My journey to become a high end tattoo artist.

Part 1, Humble Beginnings


Contrast… I feel like most of my life and art is really about contrast, and it took a while to notice and appreciate the beauty that contrast can bring.

Being a high end tattoo artist was never really something I knew was even an option. No teachers or counselors or adults ever allowed me to consider art as a realistic job. I can’t blame them though, I was at least two handfuls, maybe more.

I grew up in an Army family… Don’t get me started down that rabbit hole. Needless to say I didn’t have a lot of strong connections with anyone growing up. This led to a lot of attention seeking and risky behavior.

My earliest memory or story about attempting art was when I was three and we were living in Germany. My dad came home and the neighbor kids were cleaning his car. Apparently, they were trying to keep me out of trouble as I had taken a Sharpie to his nice white Celica. Ever since that day I have no memory of ever being allowed to customize anything. No bikes, skateboards, walls, nothing. I never was even allowed to put stickers on things. To this day. All the magazines, conventions, tattooers and companies I have ever gotten stickers from… I still have them all in bags just waiting for a day to go nuts.



Young Mickey Schlick : Pre-High End Tattoo Artist

The only variation from that was one time in high school my parents asked me to take a picture of Marvin the Martian to get it enlarged so that the bake shop could make my brother a cake. Instead of doing what they asked I just looked at it, got out a big piece of paper and just did the drawing from sight. That little alien may have been the start of it all.

I did know a kid in high school that was doing these cartoon characters. They were black characters sort of similar to the show The Boondocks. Looking back it was probably not really for me to be drawing that, but I did a few and even got Snoop Dogg to sign one on a plane once. Luckily the stewardess took it up to him, so he didn’t really see who was behind the drawing but this had to be somewhere around the year 2000 and people weren’t really tripping as hard as they are these days.

In any event, the attention seeking and acting out eventually caught up with me and in September of 2001, at 19, I woke up in LA County Jail. Now, if you don’t know, then we can just say this is sort of an intimidating place. Especially the 2000 and 3000 floors of Old County downtown 20 years ago. 8 people in the 6 man cells, 6 people in the 4 man cells and out of a row of 160 or so people, maybe 2 or 4 looked anything like me.

The smartest thing you can do in a situation like this is to secure a hustle and become of value to those around you. Understand there is a reason you have two eyes and two ears but only one mouth. I really lucked out with a cell mate that was hustling cigarettes, envelopes and stamps. I saw someone exchanging an envelope worth $.32 with a drawing of a rose on it for a stack of 5 coming back. Now I’m not sure about anyone else, but 5x return is a pretty great deal.
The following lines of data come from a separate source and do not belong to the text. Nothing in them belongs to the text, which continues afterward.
-- ==== Sys2Proof/Machine/Calendar.lean ====
section
/-!
DEFINITION. The Calendar: the clock and its requests, the closed-day requests, the day roll with its steps
and the work that follows it, and the Reminder List (chapter 8).
-/

namespace Sys2Proof.Machine

def State.setClock (s : State) (c : Clock) : State := s.setCalendar { s.calendar with clock := c }

/-! ## The beginning of a roll (R166, R167) -/

/-- The last-roll date is earlier than a date; an absent one is earlier than every date (R155). -/
def lastBefore (last : Option Nat) (day : Nat) : Bool :=
  match last with
  | none => true
  | some d => decide (d < day)

/-- The first open loan from an id on, in ascending id (R169). -/
def State.loanFrom (s : State) (id : Nat) : Option Nat :=
  (s.records.loans.find? (fun e => decide (id ≤ e.1))).map (·.1)

/-- The patron has an open loan. -/
def State.hasLoan (s : State) (k : Nat) : Bool := s.records.loans.any (fun e => decide (e.2.patron = k))

/-- A patron the second part of the roll takes: paused until the roll date or earlier, or closed with no
open loan (R171). -/
def State.rollTakes (s : State) (date : Nat) (e : Nat × Patron) : Bool :=
  match e.2.state with
  | .paused => (e.2.pauseUntil.map (fun d => decide (d ≤ date))).getD false
  | .closed => !s.hasLoan e.1
  | .active => false

/-- The first patron from an index on that the roll takes (R171). -/
def State.rollPatronFrom (s : State) (date k : Nat) : Option Nat :=
  (s.records.patrons.find? (fun e => decide (k ≤ e.1) && s.rollTakes date e)).map (·.1)

/-- The patron part at an index, or the third part when no patron is left to take. -/
def State.patronPlace (s : State) (date k : Nat) : RollPlace :=
  match s.rollPatronFrom date k with
  | some _ => .patrons k
  | none => .deferrals

/-- The place in the walk brought forward over records with nothing to take (R169, R171). That the walk passes them in
the step before, and so leaves a part with its last record, is the model's choice (log entry 55). -/
def State.rollPlace (s : State) (date : Nat) (p : RollPlace) : RollPlace :=
  match p with
  | .loans id =>
    match s.loanFrom id with
    | some _ => .loans id
    | none => s.patronPlace date 1
  | .patrons k => s.patronPlace date k
  | p => p

/-- The roll's date and place. -/
def State.setRoll (s : State) (date : Nat) (p : RollPlace) : State :=
  s.setCalendar { s.calendar with roll := some { date := date, place := s.rollPlace date p } }

/-- A roll begins with today as its date; the indication is cleared (R167). -/
def State.beginRoll (s : State) : State :=
  (s.setCalendar { s.calendar with within60 := false }).setRoll s.today (.loans 1)

/-- The time is the roll minute (R166, R167). -/
def Settings.rollMinuteIs (x : Settings) (hour minute : Nat) : Bool :=
  decide (x.rollHour = hour ∧ x.rollMinute = minute)

/-- The minute test (R167), made at second 0 of a minute. -/
def State.minuteTest (s : State) : Bool :=
  !s.rolling && s.link.settings.rollMinuteIs s.now.hour s.now.minute && lastBefore s.calendar.lastRoll s.today

/-- The start test (R167). A last-roll date earlier than the day before today is one whose next day is
earlier than today. -/
def State.startTest (s : State) : Bool :=
  !s.rolling &&
    (lastBefore (s.calendar.lastRoll.map (· + 1)) s.today ||
      (lastBefore s.calendar.lastRoll s.today &&
        decide (60 * s.link.settings.rollHour + s.link.settings.rollMinute ≤ 60 * s.now.hour + s.now.minute)))
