-- ==== Sys2Proof/Machine/Step.lean ====
section
/-!
DEFINITION. One step of the part: the command at the front of the queue.
-/

namespace Sys2Proof.Machine

/-- Take the command at the front of the queue and answer its effect on the state with the queue's rest. On
an empty queue the part idles (log entry 9). -/
def step (s : State) : Host.Outcome State Fault Refusal :=
  match s.pending with
  | [] => .next s
  | c :: rest => exec c (s.setPending rest)

/-- The state with the command that a word spells put at the front of the queue; unchanged where the word
spells none. -/
def State.withFetchWord (s : State) (nbits w : Nat) : State :=
  match decodeTableWord nbits w with
  | some c => s.setPending (c :: s.pending)
  | none => s

end Sys2Proof.Machine
end

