-- ==== Sys2Proof/Certificates/Slice0/Obligations.lean ====
section
/-!
DEFINITION. The statements about the model for the provers. A request's statements take a state in which the
Link Port serves it now (`State.serves`, R179) and in which no planning trigger is left untaken
(`State.quiet`, R49); that the first can be brought about, and that the second always holds, are statements
of their own. A reply is given byte by byte: where 10.2 does not list a field's width or a list's layout, the
bytes are the model's reading (log entries 10 to 14, and 52 for a set flag). A statement that rests on another choice
of the model names its log entry.
-/

open Sys2Proof Sys2Proof.Machine

/-! ## The part as a whole -/

/-- A step runs the command at the front of the queue on the state with the queue's rest, and idles on an
empty queue. That the part has no step of its own on an empty queue is the model's choice (log entry 9), with
the bounds it leaves unstated (log entry 15). -/
def Obligations.StepRunsFrontCommand : Prop :=
  (∀ (c : Instr) (s : State), step (s.setPending (c :: s.pending)) = exec c s) ∧
    ∀ s : State, s.pending = [] → step s = .next s

/-- Every command that can be sent completes; one outside stops only for a socket or a bank the part does
not have (log entry 30).
No command touches the queue of the commands that wait. -/
def Obligations.CommandsCompleteAndLeaveTheirQueue : Prop :=
  ((∀ (c : Instr) (s : State), c.wellFormed = true → ∃ t, exec c s = .next t) ∧
    ∀ (c : Instr) (s : State), (∃ t, exec c s = .next t) ∨
      (∃ n, (n = 0 ∨ 8 < n) ∧ exec c s = .fault (.noSuchSocket n)) ∨
        ∃ n, 4 ≤ n ∧ exec c s = .fault (.noSuchBank n)) ∧
  (∀ (c : Instr) (s t : State), exec c s = .next t → t.pending = s.pending)

/-- What the part holds right after reset is safe. -/
def Obligations.ResetIsSafe : Prop := State.reset.safe

/-- R190: after every command the attention output is asserted exactly while an enabled flag is set in the main
half or the pending half. While the part is held at the beginning of a start, or has no main power, no flag is
enabled and the output is released. -/
def Obligations.StepKeepsAttentionRight : Prop :=
  (∀ s t : State, step s = .next t → s.attentionRight → t.attentionRight) ∧
  ∀ s t : State, step s = .next t → s.attentionRight → (s.run ≠ .running → s.link.events.enables = 0#15) →
    t.run ≠ .running → t.link.events.enables = 0#15 ∧ t.link.events.attention = false

/-- R178: never more than 4 requests are pending.
R188: one EVENTS READ at most is being served, and the pending half is in use exactly meanwhile.
R183, R155: the settings stay in their ranges, and the clock holds a date and time of the calendar and
never runs at its last second.
R49: a planning trigger is taken at the event; none is left between commands. -/
def Obligations.StepKeepsRequestsSettingsClockTriggers : Prop :=
  ((∀ s t : State, step s = .next t → s.link.queue.length ≤ 4 → t.link.queue.length ≤ 4) ∧
    ∀ s t : State, step s = .next t → s.oneServed → t.oneServed) ∧
  ((∀ s t : State, step s = .next t → s.link.settings.inRange → t.link.settings.inRange) ∧
    ∀ s t : State, step s = .next t → s.calendar.clock.right → t.calendar.clock.right) ∧
  ∀ s t : State, step s = .next t → s.quiet → t.quiet

/-- The part keeps its slots, banks, alarms, closed-day entries and copy places, and every table its one
canonical form.
The image flash keeps its one canonical form.
R6, R7, R14, R15: records stand at the indexes of their tables, and no two patron records hold one
number and no two title records one catalogue number. -/
def Obligations.StepKeepsFormsAndNumbers : Prop :=
  ((∀ s t : State, step s = .next t → s.shaped → t.shaped) ∧
    ∀ s t : State, step s = .next t → s.ordered → t.ordered) ∧
  (∀ s t : State, step s = .next t → flashWf s.store.flash = true → flashWf t.store.flash = true) ∧
  ∀ s t : State, step s = .next t → s.ordered → s.numbered → t.numbered
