@[simp] theorem State.foldl_planner_due {α : Type} (f : State → α → State) (l : List α) (s : State)
    (h : ∀ s x, (f s x).planner.due = s.planner.due) : (l.foldl f s).planner.due = s.planner.due := by
  induction l generalizing s with
  | nil => rfl
  | cons x l ih => rw [List.foldl_cons, ih, h]

@[simp] theorem State.foldl_store {α : Type} (f : State → α → State) (l : List α) (s : State)
    (h : ∀ s x, (f s x).store = s.store) : (l.foldl f s).store = s.store := by
  induction l generalizing s with
  | nil => rfl
  | cons x l ih => rw [List.foldl_cons, ih, h]

@[simp] theorem State.foldl_store_images {α : Type} (f : State → α → State) (l : List α) (s : State)
    (h : ∀ s x, (f s x).store.images = s.store.images) : (l.foldl f s).store.images = s.store.images := by
  induction l generalizing s with
  | nil => rfl
  | cons x l ih => rw [List.foldl_cons, ih, h]

@[simp] theorem State.foldl_store_recency {α : Type} (f : State → α → State) (l : List α) (s : State)
    (h : ∀ s x, (f s x).store.recency = s.store.recency) : (l.foldl f s).store.recency = s.store.recency := by
  induction l generalizing s with
  | nil => rfl
  | cons x l ih => rw [List.foldl_cons, ih, h]

@[simp] theorem State.foldl_store_fetches {α : Type} (f : State → α → State) (l : List α) (s : State)
    (h : ∀ s x, (f s x).store.fetches = s.store.fetches) : (l.foldl f s).store.fetches = s.store.fetches := by
  induction l generalizing s with
  | nil => rfl
  | cons x l ih => rw [List.foldl_cons, ih, h]

@[simp] theorem State.foldl_store_lastFetch {α : Type} (f : State → α → State) (l : List α) (s : State)
    (h : ∀ s x, (f s x).store.lastFetch = s.store.lastFetch) : (l.foldl f s).store.lastFetch = s.store.lastFetch := by
  induction l generalizing s with
  | nil => rfl
  | cons x l ih => rw [List.foldl_cons, ih, h]

@[simp] theorem State.foldl_store_banks {α : Type} (f : State → α → State) (l : List α) (s : State)
    (h : ∀ s x, (f s x).store.banks = s.store.banks) : (l.foldl f s).store.banks = s.store.banks := by
  induction l generalizing s with
  | nil => rfl
  | cons x l ih => rw [List.foldl_cons, ih, h]

@[simp] theorem State.foldl_store_banks_length {α : Type} (f : State → α → State) (l : List α) (s : State)
    (h : ∀ s x, (f s x).store.banks.length = s.store.banks.length) : (l.foldl f s).store.banks.length = s.store.banks.length := by
  induction l generalizing s with
  | nil => rfl
  | cons x l ih => rw [List.foldl_cons, ih, h]

@[simp] theorem State.foldl_store_flash {α : Type} (f : State → α → State) (l : List α) (s : State)
    (h : ∀ s x, (f s x).store.flash = s.store.flash) : (l.foldl f s).store.flash = s.store.flash := by
  induction l generalizing s with
  | nil => rfl
  | cons x l ih => rw [List.foldl_cons, ih, h]

@[simp] theorem State.foldl_rack {α : Type} (f : State → α → State) (l : List α) (s : State)
    (h : ∀ s x, (f s x).rack = s.rack) : (l.foldl f s).rack = s.rack := by
  induction l generalizing s with
  | nil => rfl
  | cons x l ih => rw [List.foldl_cons, ih, h]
I told my celly that I could draw a little and he got out a bag of patterns, or flash if we are talking tattoos. Really easy stuff, like a rose bud or there was a method of tearing paper and then using it to make a soft pattern of clouds and rain. Anything people could use to send to a mother or girlfriend on the streets to let them know they were special enough to get something unique even in the worst parts of the senders life. That was probably my introduction to both art and business. Life has never been the same since…..

In 2001, I was arrested for carjacking. Long story short, after a rough senior year in high school, the attention-seeking, drugs, and all of that got out of control. I was involved in moving and dealing, mostly party drugs, but at one point, I fell behind on my payments. Since this guy had been to my house, I was worried there would be repercussions with my family. When I talked to him, he said, "If you don’t pay, I can't deal with you anymore." To which I replied, "If I don't pay, I'll be dead or in jail." I didn't pay; I did call from jail.

It was September 15, 2001, four days after 9/11. The towers had just fallen, and like many Americans, I wanted to sign up for service. Long story short, I ended up in a car with someone, and they didn't take me where I needed to go. They tried to get weird, and I pulled out a knife. In the struggle, the guy got hurt and then jumped out of the car. I jumped into the driver's seat and took off. When I returned to a friend's apartment where I was staying, I told them the story. Before I could retrieve my belongings from the car, I was arrested.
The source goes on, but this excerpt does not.